§ Problem to work on
Begin at the line with "timer tick. -/" and return each line through the final one of the listing below, exactly as written.

------ Dataset content ------

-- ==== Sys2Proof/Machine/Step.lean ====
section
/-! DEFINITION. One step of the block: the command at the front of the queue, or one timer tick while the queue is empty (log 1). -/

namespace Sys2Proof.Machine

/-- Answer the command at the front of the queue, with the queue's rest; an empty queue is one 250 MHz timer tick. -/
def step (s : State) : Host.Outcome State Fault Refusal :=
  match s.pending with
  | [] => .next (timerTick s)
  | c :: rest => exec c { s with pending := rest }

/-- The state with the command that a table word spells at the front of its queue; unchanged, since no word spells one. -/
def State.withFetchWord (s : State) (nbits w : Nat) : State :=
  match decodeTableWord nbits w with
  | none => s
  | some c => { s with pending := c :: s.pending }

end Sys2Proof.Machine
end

------

§ Answer section
/-- Answer the command at the front of the queue, with the queue's rest; an empty queue is one 250 MHz timer tick. -/
def step (s : State) : Host.Outcome State Fault Refusal :=
  match s.pending with
  | [] => .next (timerTick s)
  | c :: rest => exec c { s with pending := rest }

/-- The state with the command that a table word spells at the front of its queue; unchanged, since no word spells one. -/
def State.withFetchWord (s : State) (nbits w : Nat) : State :=
  match decodeTableWord nbits w with
  | none => s
  | some c => { s with pending := c :: s.pending }

end Sys2Proof.Machine
end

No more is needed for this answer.